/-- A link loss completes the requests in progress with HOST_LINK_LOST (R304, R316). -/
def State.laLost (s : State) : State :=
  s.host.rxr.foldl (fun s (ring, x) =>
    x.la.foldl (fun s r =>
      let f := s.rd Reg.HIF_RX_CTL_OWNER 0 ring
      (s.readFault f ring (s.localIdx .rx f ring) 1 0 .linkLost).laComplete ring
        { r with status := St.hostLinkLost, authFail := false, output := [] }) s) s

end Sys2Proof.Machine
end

____

■ Your instructions ■
The answer should contain nothing except the lines from the one with "x.la.foldl (fun s r =>" to the end of the material above, each given again exactly.

■ Reply to the exercise ■
    x.la.foldl (fun s r =>
      let f := s.rd Reg.HIF_RX_CTL_OWNER 0 ring
      (s.readFault f ring (s.localIdx .rx f ring) 1 0 .linkLost).laComplete ring
        { r with status := St.hostLinkLost, authFail := false, output := [] }) s) s

end Sys2Proof.Machine
end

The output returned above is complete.